# JBL home cinema exclusive small but very loud!



## Guest

Oh boy another thread I have to write from the beginning, but I will take some of my text that I have written for previous forums as there is very little change in the way it looks at the present moment, so here goes.










Slightly repositioned the centre channel since last night, and did Troy sound fantastic, the line “Hector”! being shouted on the outside of the doors of Troy, was realistic the re-recording mixers nailed the sound spot on the dryness of the sound in the open wasn’t harsh sounding, it had just the correct balance of equalization applied to the mix. The overall dialogue reproduction was more felt than heard! 

This and this was simple down to the wavelength of the frequency response and range as well!
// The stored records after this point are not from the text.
theorem Inv.inactivityCheck (h : Inv s) (c : Chan) (now : Nat) : Inv (inactivityCheck c now s) := by
  unfold Machine.inactivityCheck
  split
  · exact (h.channelReset c).retract c
  · exact h

theorem execPoll_inv (h : Inv s) (hnow : now ≤ s.clock) : Ensures (execPoll now s) Inv := by
  have hsettled : Ensures (forActive (fun c u => settle c now u) s) fun u => Inv u ∧ now ≤ u.clock :=
    forActive_ensures ⟨h, hnow⟩ fun c u hact ⟨hu, hnow'⟩ =>
      (settle_inv hu hact hnow').mono fun t ⟨ht, hclock⟩ => ⟨ht, hclock ▸ hnow'⟩
  exact hsettled.andThen fun u ⟨hu, _⟩ =>
    forActive_ensures ((hu.relayEval now).debounceFlush now) fun c t _ ht => ensures_next.2 (ht.inactivityCheck c now)

theorem execAdminWrite_inv (h : Inv s) (hnow : now ≤ s.clock) (c : Chan) (ctl : Byte) (data : List Byte) :
    Ensures (execAdminWrite c ctl data now s) Inv := by
  unfold execAdminWrite
  split
  · exact ensures_next.2 h
  · have hact : s.active c = true := Bool.not_eq_false _ ▸ ‹_›
    split
    · exact ensures_next.2 (h.storeIdentity hact data)
    · exact ensures_next.2 h
    · exact ensures_next.2 ((h.writeField hact _ _ now).markConfigDirty (by simpa using hnow))
    · exact ensures_next.2 h

/-- The active count may become one under which every inactive channel is at rest and holds nothing. -/
theorem Inv.withCount (h : Inv s) {k : Nat} (hk : k = 1 ∨ k = 2)
    (hrest : ∀ c, k ≤ c.idx → (s.ch c).atRest ∧ s.rc.workMask &&& maskBit c = 0#2 ∧ s.rc.owner ≠ some c) :
    Inv { s with nActive := k } :=
  { h with
    count := hk
    channels := fun c => match c with
      | .c0 => h.channels .c0
      | .c1 => h.channels .c1
    inactive := fun c hc => match c with
      | .c0 => hrest .c0 (Nat.not_lt.1 (of_decide_eq_false hc))
      | .c1 => hrest .c1 (Nat.not_lt.1 (of_decide_eq_false hc)) }

theorem retract_channelReset_withCount (c : Chan) (k : Nat) (s : State) :
    retract c (channelReset c { s with nActive := k }) = { retract c (channelReset c s) with nActive := k } := by
  simp only [retract, channelReset_rc]
  split <;> cases c <;> rfl

/-- Counting a channel out (R372): it is reset and retracted, so it is at rest and holds nothing. -/
theorem Inv.disable (h : Inv s) : Inv (Machine.retract .c1 (Machine.channelReset .c1 { s with nActive := 1 })) := by
  rw [retract_channelReset_withCount]
  refine ((h.channelReset .c1).retract .c1).withCount (.inl rfl) fun c hc => ?_
  cases c with
  | c0 => exact absurd hc (by decide)
  | c1 =>
    rw [retract_ch, channelReset_ch_self]
    exact ⟨Channel.atRest_channelReset _, retract_holds_nothing ..⟩

theorem execAdminSetActiveCount_inv (h : Inv s) (hnow : now ≤ s.clock) (k : Nat) :
    Ensures (execAdminSetActiveCount k now s) Inv := by
  have hsame : ∀ k, s.nActive = k → Inv { s with nActive := k } := by rintro _ rfl; exact h
  have hboth : Inv { s with nActive := 2 } :=
    h.withCount (.inr rfl) fun c hc => by cases c <;> exact absurd hc (by decide)
  unfold execAdminSetActiveCount
  split
  next hk =>
    refine ensures_next.2 ?_
    rcases h.count with hold | hold <;> rcases hk with rfl | rfl <;> simp only [recount, Chan.idx, hold]
    · exact hsame 1 hold
    · exact hboth.touchRx (c := .c1) rfl hnow
    · exact h.disable
    · exact hsame 2 hold
  next => exact ensures_next.2 h

theorem execReset_inv (h : Inv s) (t0 : Nat) : Ensures (execReset t0 s) Inv := by
  have hreset := Inv.resetWith h.cfgWf t0
  refine ensures_next.2 (hreset.withRelay ?_ hreset.relay fun c hc => (hreset.inactive c hc).2)
  exact ⟨rfl, rfl, fun c => by cases c <;> rfl, rfl, rfl, rfl, rfl⟩

theorem adminOp_inv (h : Inv s) (hnow : now ≤ s.clock) (op : AdminOp) : Ensures (exec (op.instr now) s) Inv := by
  cases op with
  | write c ctl data => exact execAdminWrite_inv h hnow c ctl data
  | forceErrorMask v =>
    have hstored : Inv { s with ds := { s.ds with stationError := v } } := h.withDevice h.ranges
    exact ensures_next.2 (hstored.markConfigDirty hnow)
  | setActiveCount k => exact execAdminSetActiveCount_inv h hnow k
  | setTelemetry field v =>
    cases field with
    | flow => exact ensures_next.2 (h.withDevice h.ranges)
    | speed => exact ensures_next.2 (h.withDevice h.ranges)
  | wipePersistence => exact ensures_next.2 h

/-- The instruction of an input, run at the input's time. -/
theorem exec_decodeInput_inv (h : Inv s) {x : Input} {i : Instr} (hdec : decodeInput x = some i)
    (hnow : ∀ now, inputTime x = some now → now ≤ s.clock) : Ensures (exec i s) Inv := by
  cases x with
  | reset t0 => cases hdec; exact execReset_inv h t0
  | rx c b now => cases hdec; exact execRx_inv h (hnow now rfl) c b
  | poll now => cases hdec; exact execPoll_inv h (hnow now rfl)
  | admin op now => cases hdec; exact adminOp_inv h (hnow now rfl) op
  | line c level now => cases hdec

/-- A line sample moves a bit-level receiver on, which an inactive channel may do too (R143). -/
theorem Inv.sampled (h : Inv s) (hnow : s.clock ≤ now) (c : Chan) (level : Bool) (rest : List Input) :
    Inv (sampled c level now rest s) := by
  have hpop := h.popInput ((timeOk_line_iff _ c level now).2 hnow) rest
  have hx : ChannelInv s.cfg now (s.ch c) := (h.channels c).of_clock_le hnow
  refine hpop.setCh { hx with uartBits := uartTick_data_lt _ _ _ hx.uartBits } ?_
  cases hact : s.active c with
  | true => exact .inl hact
  | false => exact .inr (h.inactive c hact).1

end State

/-! ### The statements -/

/-- Settles O53, by the cases of the step: no input, an instruction run at its input's time, a line sample. -/
theorem stepKeepsInvariant : Obligations.StepKeepsInvariant := by
  intro s t h hstep
  rcases step_cases hstep with ⟨_, rfl⟩ | ⟨x, rest, i, _, htime, hdec, hexec⟩ | ⟨c, level, now, rest, _, hnow, hline⟩
  · exact h
  · have hpop := h.popInput htime rest
    have hclock : ∀ now, inputTime x = some now → now ≤ (popInput x rest s).clock := by
      intro now hx
      simp [popInput, hx]
    exact (exec_decodeInput_inv hpop hdec hclock).of_eq_next hexec
  · have hsampled := h.sampled hnow c level rest
    rcases hline with rfl | ⟨b, _, hrx⟩
    · exact hsampled
    · have hclock : now ≤ (sampled c level now rest s).clock := by simp [sampled, popInput, inputTime]
      exact (execRx_inv hsampled hclock c b).of_eq_next hrx

/-- Settles O52: the reference configuration is well-formed. -/
theorem invariantAtReset : Obligations.InvariantAtReset := Inv.resetWith (by decide) 0

/-- Settles O47: the identities read back as written into empty memories. -/
theorem resetValues : Obligations.ResetValues := by
  intro t0 s
  have hidentity (x : List Byte) : Memory.readBytes (Memory.writeBytes [] 0 x) 0 x.length = x :=
    Memory.readBytes_writeBytes x [] 0 Memory.wf_nil
  refine ⟨_, rfl, rfl, rfl, rfl, fun c => ?_, hidentity _, rfl, hidentity _, rfl, rfl, rfl, rfl, rfl, rfl, rfl,
    (List.append_nil _).symm⟩
  cases c <;> exact ⟨⟨rfl, rfl, rfl, rfl, rfl, rfl⟩, rfl, rfl, rfl, rfl, rfl⟩

end Sys2Proof.Machine
end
I first tested the left and right where each one with careful placement of the SPL db metre and the RTA microphone monitoring the in room response showed a different affair altogether, and so by placing the centre in the same position as the one of the left and right matching JBL control 5 showed that it was the difference in 3-dimensional space!

So by moving it back up against the wall increased the wavelength and maximised dialogue and sound effects not to mention music as well.
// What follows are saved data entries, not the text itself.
-- ==== Sys2Proof/Proofs/DispatchEvents.lean ====
section
/-! The events of a dispatched frame (R8, R380): the three conditions are the decoder's, so no frame-level row reports. -/

namespace Sys2Proof.Machine

variable {s t u : State}

/-- Events were only appended, and none of them is a report. -/
def Unreported (s t : State) : Prop := ∃ evs, t.events = s.events ++ evs ∧ ∀ d k, Event.report d k ∉ evs

theorem Unreported.of_events_eq (h : t.events = s.events) : Unreported s t :=
  ⟨[], by rw [h, List.append_nil], fun _ _ => List.not_mem_nil⟩

theorem Unreported.refl (s : State) : Unreported s s := .of_events_eq rfl

theorem Unreported.trans (h : Unreported s t) (k : Unreported t u) : Unreported s u := by
  obtain ⟨evs, hevs, hnone⟩ := h
  obtain ⟨later, hlater, hnone'⟩ := k
  refine ⟨evs ++ later, by rw [hlater, hevs, List.append_assoc], fun d e hmem => ?_⟩
  rcases List.mem_append.1 hmem with hmem | hmem
  · exact hnone d e hmem
  · exact hnone' d e hmem

theorem emit_unreported {e : Event} (s : State) (he : ∀ d k, e ≠ .report d k) : Unreported s (emit e s) :=
  ⟨[e], rfl, fun d k hmem => he d k (List.mem_singleton.1 hmem).symm⟩

theorem setCh_unreported (s : State) (c : Chan) (x : Channel) : Unreported s (s.setCh c x) :=
  .of_events_eq (setCh_events s c x)

theorem reply_unreported (c : Chan) (dst fid ctl : Byte) (data : List Byte) (now : Nat) (s : State) :
    Unreported s (reply c dst fid ctl data now s) :=
  (emit_unreported (e := .tx ..) s nofun).trans (setCh_unreported ..)

theorem adoptAddress_unreported (c : Chan) (dst : Byte) (s : State) : Unreported s (adoptAddress c dst s) := by
  unfold adoptAddress
  split
  · exact (setCh_unreported ..).trans (emit_unreported _ nofun)
  · exact .refl s

theorem storeIdentity_unreported (c : Chan) (data : List Byte) (s : State) : Unreported s (storeIdentity c data s) :=
  (setCh_unreported ..).trans (emit_unreported _ nofun)

theorem setRelay_unreported (v : Bool) (s : State) : Unreported s (setRelay v s) := by
  unfold setRelay
  split
  · exact .refl s
  · exact (Unreported.of_events_eq rfl).trans (emit_unreported _ nofun)

/-- A write sends its relay change, if any, before the acknowledge (R265). -/
theorem tableWrite_unreported (n : WName) (h : Hdr) (v : Nat) (s : State) : Unreported s (tableWrite n h v s) := by
  have hwritten : Unreported s (writeField n v h.c h.now s) := by
    unfold writeField relayDrive
    split
    · split
      · exact (Unreported.of_events_eq rfl).trans (setRelay_unreported ..)
      · exact .of_events_eq (workOff_events ..)
    · exact .of_events_eq rfl
  exact (hwritten.trans (reply_unreported ..)).trans (.of_events_eq rfl)

theorem runFrame_unreported (sel : FrameSel) (h : Hdr) (data : List Byte) (s : State) :
    Ensures (runFrame sel h data s) (Unreported s) := by
  cases sel with
  | hs =>
    exact ensures_next.2 (((adoptAddress_unreported ..).trans (setCh_unreported ..)).trans (reply_unreported ..))
  | notForUs | unknown => exact ensures_next.2 (.refl s)
  | fwId | idRead => exact ensures_next.2 ((reply_unreported ..).trans (setCh_unreported ..))
  | write w =>
    cases w with
    | identity => exact ensures_next.2 ((storeIdentity_unreported ..).trans (reply_unreported ..))
    | fwNop => exact ensures_next.2 (reply_unreported ..)
    | entry n k => exact ⟨_, runWrite_eq n h _ (valueAt_lt n k data) s, tableWrite_unreported ..⟩
  | read n k => exact ⟨_, runRead_eq n h _ s, reply_unreported ..⟩

theorem dispatch_unreported (c : Chan) (f : Frame) (now : Nat) (s : State) :
    Ensures (dispatch c f now s) (Unreported s) :=
  (runFrame_unreported _ (f.hdr c now) f.data _).mono fun _ ht =>
    (Unreported.of_events_eq (touchFor_events c f now s)).trans ht

end Sys2Proof.Machine
end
The Furguson videostar, HI-Fi Stereo VCR, well this is no longer used has a VCR for playback, everything is done via optical disc now! So I have used it for a good general purpose, and that is the onboard audio limiter that she has, this runs the left and right front JBL Control 5. It’s been very careful set-up so that when the levels get really high, I mean really high, doesn’t matter if the level is played at -10dbon the master fader on the Kenwood, what it does mean, it prevents (audio masking) which can really drown out the centre channel, or vice versa, if the left and right are playing softly, and the centre level goes to high in dynamic range, it will never peak over the 0db threshold level.

There is a very good balance of sound presentation around here, and you would really never be able to tell the difference, except you’ll here more of what you didn’t hear before!










This is a rather tight angle image showing the back surrounds and the height surrounds.










The sub bass that you see placed on top of her, is the Eltax A-12R, this used for extending the lowest frequencies from the fronts and the surrounds or split-surrounds. The levels are balanced via the Realistic audio mixer, with certain low pass outputs from the Yamaha DSR-70Pro the Yamaha DSP-100 the Pioneer VSP-200 which is also used for controlling the surrounds, whether I’m running monaural-surrounds split-surrounds or centre back surround with height surround overhead!










The Kenwood KRF-9050D THX select AVR is mostly the heart of all the Dolby Stereo Dolby Digital 5.1 and dts 5.1 decoding, with Lucasfilm THX electronic circuitry to re-EQ the fronts surrounds and a whole lot more, some of which most would now understand.

All the RCA pre-outputs from the Kenwood KRF-X9050D THX select, goes to different parts of audio electronics for special audio processing, that makes this home cinema, well not to special, but it’s all in the mix I say, and with very carefully listening I can take the fronts one step further with very little cost!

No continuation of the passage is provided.